In summary, PNC reported a strong first quarter in regard to our view of the overall economy, our current expectations are for GDP to surpass pre-recession levels sometime during the third quarter and for the Fed funds rate to remain near zero throughout 2021.

Looking at the second quarter of 2021, compared to the first quarter of 2021, we expect total average loan balances to be stable. We expect NII to be up approximately 2%. We expect fee income to be up approximately 3% to 5%. We expect other non-interest income to be between $300 million and $350 million, excluding net securities and Visa activity. We expect total non-interest expense to be stable and we expect second quarter net charge-offs to be between $150 million and $200 million.

Looking at the full year 2021 guidance. We expect PNC standalone to remain stable year-over-year in regard to both revenue and expenses. We do expect revenue benefits from higher rate environment and increased securities balances. However, average loans will continue to be a drag through at least the first half of 2021. We acknowledge some upside exists in spot loan growth during the second half of the year, but that remains to be seen, and as a result is not included in our guidance.

Regarding the pending acquisition of BBVA USA. We are increasing our expectations for the full-year benefit to PNC’s 2021 pre-provision net revenue from $600 million to $700 million, primarily driven by refinements to interest rate assumptions. Consistent with last quarter, this expectation excludes integration costs and assumes a mid-year close.

And with that, Bill and I are ready to take your questions.

Questions and Answers:

Operator

Thank you. [Operator Instructions] Our first question comes from Betsy Graseck with Morgan Stanley. Please proceed.

Betsy Graseck — Morgan Stanley — Analyst

Hi, good morning.

Robert Q. Reilly — Chief Financial Officer

Hi, good morning.

Betsy Graseck — Morgan Stanley — Analyst

Okay, so two questions. One on your NII guide, you mentioned you know up approximately 2%, that’s for the first quarter, but then in the commentary around — second quarter, sorry. Right, and then in the commentary around your securities book, you were highlighting that you are planning to raise securities book to what 20% to 25% — 25% to 30% by year-end. So I just wanted to kind of get your sense as you’re building towards your goal by year-end, should we be anticipating that this rate of change of improvement in second quarter NII is something that we should be expecting could persist if the forward curve sticks around where it is in 3Q and 4Q as well?

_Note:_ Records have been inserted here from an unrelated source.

/-- The bytes that reading a source element needs. -/
def srcNeeds (l : Rec8) (mx : Bool) (c : Coord) : List (Int × Nat) :=
  if !c.inExtent l then []
  else (elemAddr l c, (lWidth l + 7) / 8) :: (if mx then [(scaleAddr l c, 1)] else [])

/-- Bits of a source element; a halo element gives the pad value (R121). -/
def State.srcBits (s : State) (sn : Snap) (l : Rec8) (c : Coord) : Nat := if c.inExtent l then s.elemBits sn l c else padBits l

/-- Exact value of a source element, scaled when its layout has scales (R96, R277). -/
def State.srcVal (s : State) (sn : Snap) (l : Rec8) (c : Coord) : Val :=
  let v := fmtVal (lFmt l) (s.srcBits sn l c)
  if lMxl l = 0 ∨ !c.inExtent l then v
  else
    let code := (s.mem.get (sn.place (scaleAddr l c).toNat)).toNat
    if code = 0xFF then .nan else v.scale ((code : Int) - 127)

/-! ## One destination element -/

/-- Elements and scales of one format and MX layout on both sides move unchanged (R277). -/
def ChCmd.mxCopies (c : ChCmd) : Bool := c.dMxl ≠ 0 && lFmt c.src = c.dFmt && lMxl c.src = c.dMxl

/-- The destination elements of the MX block that holds d, in block order (R96, R98). -/
def ChCmd.block (c : ChCmd) (d : Coord) : List Coord :=
  if c.dMxl = 1 then
    (List.range 64).map fun i => { d with c0 := d.c0 / 8 * 8 + ((i % 8 : Nat) : Int), c1 := d.c1 / 8 * 8 + ((i / 8 : Nat) : Int) }
  else (List.range 32).map fun i => { d with c0 := d.c0 / 32 * 32 + i }

/-- The value that a block member brings: zero outside the destination's extent and where nothing is moved. -/
def State.blockVal (s : State) (sn : Snap) (c : ChCmd) (picked : List Nat) (d : Coord) : Val :=
  if !d.inExtent c.dst then .fin false 0 0
  else match c.srcOf picked d with
    | some e => s.srcVal sn c.src e
    | none => .fin false 0 0

/-- The scale code of a destination block whose elements move unchanged: the code that their source blocks have in common. Where a gather or
a transposition brings elements of source blocks with different codes together, the spec states no code (log 18). -/
def State.keptCode (s : State) (sn : Snap) (c : ChCmd) (picked : List Nat) (d : Coord) : Option Nat :=
  let live := (c.block d).filterMap fun x => (c.srcOf picked x).bind fun y => if y.inExtent c.src then some y else none
  match live.map fun y => (s.mem.get (sn.place (scaleAddr c.src y).toNat)).toNat with
  | [] => some 127
  | k :: r => if r.all fun x => x = k then some k else none

/-- Bits of a moved destination element, and the scale code of its block when the destination has scales; none inside is a code that the
spec does not state. -/
def State.chElem (s : State) (sn : Snap) (c : ChCmd) (picked : List Nat) (d e : Coord) : Nat × Option (Option Nat) :=
  if c.keeps then (s.srcBits sn c.src e, none)
  else if c.dMxl = 0 then
    if lMxl c.src = 0 && lFmt c.src = c.dFmt then (s.srcBits sn c.src e, none)
    else
      let v := s.srcVal sn c.src e
      (if fmtBits (lFmt c.src) < c.dWidth ∧ lMxl c.src = 0 then widen c.dFmt v else toFmt c.dFmt v, none)
  else if c.mxCopies then (s.srcBits sn c.src e, some (s.keptCode sn c picked d))
  else match fmtF c.dFmt with
    | none => (0, none)
    | some F =>
      let b := c.block d
      let (code, enc) := mxQuant F (b.map fun x => (s.blockVal sn c picked x, none))
      (nth enc ((findIdxN (fun x => decide (x = d)) b 0).getD 0) 0, some (some code))

/-- What the source side of an element needs (R279). -/
def ChCmd.needs (c : ChCmd) (picked : List Nat) (d : Coord) : List (Int × Nat) :=
  let mx := lMxl c.src ≠ 0 && !c.keeps
  let ds := if c.dMxl = 0 then [d] else d :: (c.block d).filter fun x => x.inExtent c.dst
  ds.flatMap fun x => match c.srcOf picked x with
    | some e => srcNeeds c.src mx e
    | none => []

/-! ## Destinations of active channels (R143) -/

/-- A byte of core c's address space as one number, by which windows and translated space are told apart. -/
def State.byteKey (s : State) (c va : Nat) : Nat :=
  match spaceOf va with
  | 0 => 2 ^ 64 + (s.core c).part * 2 ^ 52 + va
  | 1 => match s.gangAt c with
    | some g => carvePlace g.uid (va - 0xE * 2 ^ 48)
    | none => 0
  | _ => (s.gangPlace c va 1).getD 0

/-- Destination ranges of the active channels: core, channel, first key, length. -/
def State.activeRanges (s : State) : List (Nat × Nat × Nat × Nat) :=
  (List.range 480).flatMap fun c =>
    let k := s.core c
    (List.range 16).filterMap fun n =>
      let ch := vget k.chans n .reset
      if ch.state = .active then ch.cmd.map fun cmd =>
        let (d, len) := cmd.range
        (c, n, if cmd.tile.isSome then spadPlace c d.toNat else s.byteKey c d.toNat, len)
      else none

/-- Bytes of the destination of channel ch of core c are undefined from now on, whoever writes them last (R143). -/
def State.race (s : State) (c ch : Nat) (rs : List (Nat × Nat)) : State :=
  s.modCore c fun k =>
    let x := vget k.chans ch .reset
    { k with chans := vset k.chans ch { x with raced := rs ++ x.raced } }

/-- A write of bytes, named by keys and places, into an active channel's destination range leaves undefined bytes there, and what the
channel still brings there is undefined (R143). -/
def State.clobber (s : State) (cells : List (Nat × Nat)) : State :=
  match s.activeRanges with
  | [] => s
  | rs => rs.foldl (fun s (r : Nat × Nat × Nat × Nat) =>
      let hit := cells.filter fun e => decide (r.2.2.1 ≤ e.1) && decide (e.1 < r.2.2.1 + r.2.2.2)
      if hit = [] then s else (s.race r.1 r.2.1 (hit.map fun e => (e.1, 1))).undefine (hit.map fun e => e.2)) s

/-- Channel ch of core c has become active: where its destination overlaps that of another active channel, both are undefined (R143). -/
def State.chanMeets (s : State) (c ch : Nat) : State :=
  match s.activeRanges.find? fun r => r.1 = c && r.2.1 = ch with
  | none => s
  | some me => s.activeRanges.foldl (fun s (r : Nat × Nat × Nat × Nat) =>
      let lo := max me.2.2.1 r.2.2.1
      let hi := min (me.2.2.1 + me.2.2.2) (r.2.2.1 + r.2.2.2)
      if (r.1 = c ∧ r.2.1 = ch) ∨ hi ≤ lo then s
      else (s.race c ch [(lo, hi - lo)]).race r.1 r.2.1 [(lo, hi - lo)]) s

/-- The bytes of a virtual range of core c, for `clobber`. -/
def State.keyed (s : State) (c : Nat) (sn : Snap) (va n : Nat) : List (Nat × Nat) :=
  (List.range n).map fun i => (s.byteKey c (va + i), sn.place (va + i))
/-- The bytes of a tile's rows, for `clobber`. -/
def tileKeyed (c : Nat) (w0 : W64) : List (Nat × Nat) :=
  (List.range (tRows w0)).flatMap fun i =>
    let (p, n) := tileRow c w0 i
    (List.range n).map fun k => (p + k, p + k)

/-! ## Issue (R275) -/

/-- Ranges that touch a window or leave the address space are judged at issue, and must lie in one range of R108; what a walk finds is left
to the transfer (R111, R129, R279). -/
def windowCheck (p : Perm) (rs : List (Int × Nat)) (s : State) : Except State Unit :=
  match spansRanges rs with
  | some va => .error (s.accessFault (accFail 4 va))
  | none =>
  rs.foldlM (fun _ (r : Int × Nat) =>
    if r.2 = 0 ∨ (0 ≤ r.1 ∧ r.1 + r.2 ≤ (0xE * 2 ^ 48 : Nat)) then .ok ()
    else match s.reach (s.xctx 2) p r.1 r.2 with
      | .error (.fail f) => if f.cause = 3 ∨ f.cause = 4 then .error (s.accessFault f) else .ok ()
      | _ => .ok ()) ()

/-- Address arithmetic of one side of a channel command: its range, or none when nothing is in extent (R122). -/
def sideRange (l : Rec8) (box : Coord × Coord) (s : State) : Except State (Option (Int × Int)) :=
  if (List.range 4).any fun i => decide (1 ≤ i ∧ i < lNdim l ∧ (lStr l i * lExt l i).natAbs > 2 ^ 62) then .error s.addrFault
  else match spanOf l box.1 box.2 with
    | none => .ok none
    | some (lo, hi) =>
      if lo < 0 ∨ hi - ((lWidth l + 7) / 8 : Nat) ≥ (2 ^ 52 : Nat) then .error s.addrFault else .ok (some (lo, hi))

/-- The runs of the in-extent elements with coordinates in a box. -/
def boxRuns (l : Rec8) (b : Coord × Coord) : List (Int × Nat) :=
  let n := fun (lo hi : Int) => (hi - lo).toNat
  (List.range (n b.1.c3 b.2.c3)).flatMap fun k => (List.range (n b.1.c2 b.2.c2)).flatMap fun j =>
    segRanges (boxSegs l { b.1 with c2 := b.1.c2 + j, c3 := b.1.c3 + k } (n b.1.c1 b.2.c1) (n b.1.c0 b.2.c0))

/-- The bytes of scale codes that the in-extent elements of a box use. -/
def scaleRuns (l : Rec8) (b : Coord × Coord) : List (Int × Nat) :=
  if lMxl l = 0 then [] else
  (List.range (b.2.c1 - b.1.c1).toNat).flatMap fun i => (List.range (b.2.c0 - b.1.c0).toNat).filterMap fun j =>
    let c : Coord := { b.1 with c0 := b.1.c0 + j, c1 := b.1.c1 + i }
    if c.inExtent l then some (scaleAddr l c, 1) else none

/-- Windows on either side of a command (R111, R112, R129): only ranges that can touch a window are walked through. -/
def sideWindows (p : Perm) (l : Rec8) (box : Coord × Coord) (r : Option (Int × Int)) (s : State) : Except State Unit :=
  (match r with
    | some (_, hi) => if hi > (0xE * 2 ^ 48 : Nat) then windowCheck p (boxRuns l box) s else .ok ()
    | none => .ok ()).bind fun _ => windowCheck p (scaleRuns l box) s

/-- Whether a command's destination lies in the issuer's own scratchpad (R275). -/
def ChCmd.dsp (c : ChCmd) (rank : Nat) : Bool := c.tile.isSome || lBase c.dst / 2 ^ 21 * 2 ^ 21 = ownWindow rank

/-- The whole box of a destination layout. -/
def wholeBox (l : Rec8) : Coord × Coord := (⟨0, 0, 0, 0⟩, ⟨lTop l 0, lTop l 1, lTop l 2, lTop l 3⟩)

/-- The checks of a channel command over the whole command (R275, R277). -/
def chanChecks (c : ChCmd) (s : State) : Except State Unit :=
  let o := c.origin
  let sf := lFmt c.src
  if !(c.keeps || transferOk sf (lMxl c.src) c.dFmt c.dMxl) then .error (s.layoutFault 2)
  else if c.kind = .txp ∧ (sf = 9 ∨ c.dFmt = 9) then .error (s.layoutFault 3)
  else if !mxOriginOk c.src o then .error (s.layoutFault 4)
  else
    (sideRange c.src c.srcBox s).bind fun sr =>
      (if c.tile.isSome then .ok none else sideRange c.dst (wholeBox c.dst) s).bind fun dr =>
        (sideWindows permR c.src c.srcBox sr s).bind fun _ =>
          (if c.tile.isSome then .ok () else sideWindows permW c.dst (wholeBox c.dst) dr s).bind fun _ =>
            if c.kind = .tgath then windowCheck permR [((c.mask.toNat : Int), cdiv c.candidates 8)] s else .ok ()

/-- A channel command (R274, R275). -/
def chanIssue (kind : ChKind) (n : Nat) (st : BitVec 2) (t : Option (BitVec 6)) (g : BitVec 6) (w ch : BitVec 4) (s : State) : Out :=
  done ((s.grpA st n g).bind fun m =>
    let g3 := nth m 3 0
    let g4 := nth m 4 0
    if (vget s.cur.chans ch.toNat .reset).state ≠ .idle then .error (s.waitOn 7 ch.toNat w.toNat)
    else if fld g3 52 6 ≠ 0 ∨ (kind = .tgath ∧ fld g4 52 12 ≠ 0) then .error (s.layoutFault 5)
    else
      (s.readLayout (nth m 0 0)).bind fun (l, s) =>
        (match t with
          | some t => (s.tileDefined t).map fun ref => (some ref, l, s)
          | none => (s.readLayout (BitVec.ofNat 64 (fld g3 0 52))).map fun (d, s) => (none, d, s)).bind fun (ref, d, s) =>
            let c : ChCmd :=
              { kind := kind, src := l, o01 := nth m 1 0, o23 := nth m 2 0, dst := d, tile := ref,
                mask := BitVec.ofNat 52 g4.toNat, picked := none, sig := g3.getLsbD 63, sem := BitVec.ofNat 5 (fld g3 58 5),
                walk := s.walk }
            (chanChecks c s).map fun _ => (s.modCur fun k =>
              let x : Chan := { Chan.reset with state := .active, dsp := c.dsp k.rank, cmd := some c }
              { k with chans := vset k.chans ch.toNat x }).chanMeets s.issue.core ch.toNat)

def execTcopy (st : BitVec 2) (g : BitVec 6) (w c : BitVec 4) (s : State) : Out := chanIssue .tcopy 4 st none g w c s
def execTgath (st : BitVec 2) (g : BitVec 6) (w c : BitVec 4) (s : State) : Out := chanIssue .tgath 5 st none g w c s
def execTgathTile (st : BitVec 2) (t g : BitVec 6) (w c : BitVec 4) (s : State) : Out := chanIssue .tgath 5 st (some t) g w c s
def execTxp (st : BitVec 2) (g : BitVec 6) (w c : BitVec 4) (s : State) : Out := chanIssue .txp 4 st none g w c s
def execTxpTile (st : BitVec 2) (t g : BitVec 6) (w c : BitVec 4) (s : State) : Out := chanIssue .txp 4 st (some t) g w c s

/-! ## A granule -/

/-- Why a granule is not written: it is held, or its access fails with a cause and an address (R279). -/
inductive ChErr where
  | hold
  | fail (cause va : Nat) (ue : Option Nat)
  | room (part die va : Nat)
  deriving DecidableEq, Repr

/-- Translations of a channel's accesses. -/
def chReach (s : State) (c ch : Nat) (p : Perm) (rs : List (Int × Nat)) (sn : Snap) : Except ChErr (Snap × State) :=
  match State.reachAll rs s { core := some c, part := (s.core c).part, unit := .chan c ch, die := c / 60, win := 2 } p sn with
  | .ok r => .ok r
  | .error (.wait _ _) => .error .hold
  | .error (.fail f) => .error (.fail f.cause f.va f.ue)

/-- The bytes of a gather's mask. -/
def ChCmd.maskRange (cmd : ChCmd) : Int × Nat := ((cmd.mask.toNat : Int), cdiv cmd.candidates 8)

/-- The rows that a mask picks, as many as the destination holds (R278). -/
def State.pickRows (s : State) (sn : Snap) (cmd : ChCmd) : List Nat :=
  ((List.range cmd.candidates).filter fun i =>
    (s.mem.get (sn.place (cmd.mask.toNat + i / 8))).getLsbD (i % 8)).take (cmd.dTop 1)

/-- The first marked byte of some ranges. -/
def State.rangesBad (s : State) (sn : Snap) (rs : List (Int × Nat)) : Option Nat :=
  rs.findSome? fun r => ((List.range r.2).find? fun i => s.marked (sn.place (r.1.toNat + i)) 1).map fun i => r.1.toNat + i

/-- A byte of the destination at an address and a key that is undefined: a source element or scale of the same command holds it, or another
write has reached it (R143). -/
def chanOverlaps (raced : List (Nat × Nat)) (runs : List (Int × Nat)) (va key : Nat) : Bool :=
  runs.any (fun r => decide (r.1 ≤ va) && decide ((va : Int) < r.1 + r.2))
  || raced.any fun r => decide (r.1 ≤ key) && decide (key < r.1 + r.2)

/-- What a granule moves: its destination elements with their source elements, the elements whose scale codes it writes, and the translations of
both sides; where the destination is a tile, its own scratchpad's place. -/
structure Granule where
  moved : List (Coord × Coord)
  coded : List (Coord × Coord)
  sn : Snap
  dsn : Snap
  spad : Option Nat
  deriving DecidableEq, Repr

/-- Place of a destination byte. -/
def Granule.at' (p : Granule) (va : Nat) : Nat :=
  match p.spad with
  | some c => spadPlace c (va % 2 ^ 21)
  | none => p.dsn.place va

/-- Bytes of a destination element. -/
def ChCmd.dBytes (c : ChCmd) : Nat := (c.dWidth + 7) / 8

/-- The bytes that a granule writes, by address; and those of its scale codes. -/
def Granule.bytes (p : Granule) (cmd : ChCmd) (rank g : Nat) : List Nat :=
  let (lo, hi) := cmd.granSpan rank g
  ((p.moved.flatMap fun x => (List.range cmd.dBytes).map fun i => (cmd.dAddr rank x.1).toNat + i).filter fun (va : Nat) =>
    decide (lo ≤ (va : Int)) && decide ((va : Int) < hi)).eraseDups
def Granule.codes (p : Granule) (cmd : ChCmd) : List Nat := (p.coded.map fun x => (scaleAddr cmd.dst x.1).toNat).eraseDups
/-- Every place that it writes. -/
def Granule.places (p : Granule) (cmd : ChCmd) (rank g : Nat) : List Nat := (p.bytes cmd rank g ++ p.codes cmd).map p.at'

Robert Q. Reilly — Chief Financial Officer

Sure. So, yes and again that was for the second quarter on the NII guide. When we take a look at the full-year, and this is part of our guidance in terms of revenue being stable for the full year, we do expect some more NII from our securities book as we increase the balances and that’s going to be offset by a little bit less loan growth than what we were expecting at the beginning of the year. So that’s where we come out in terms of stable. In regard to the building up of the securities book, I mean it’s three things really, one, we have put more money to work because they curve has steepened, second we’re going to continue to do that in a measured way, and then third, for the foreseeable future we will be running as a percentage of our interest earning [Phonetic] assets securities balances at a higher level. So historically we’ve been approximately in the 20% range where we’re guiding toward more to 25% to 30% range.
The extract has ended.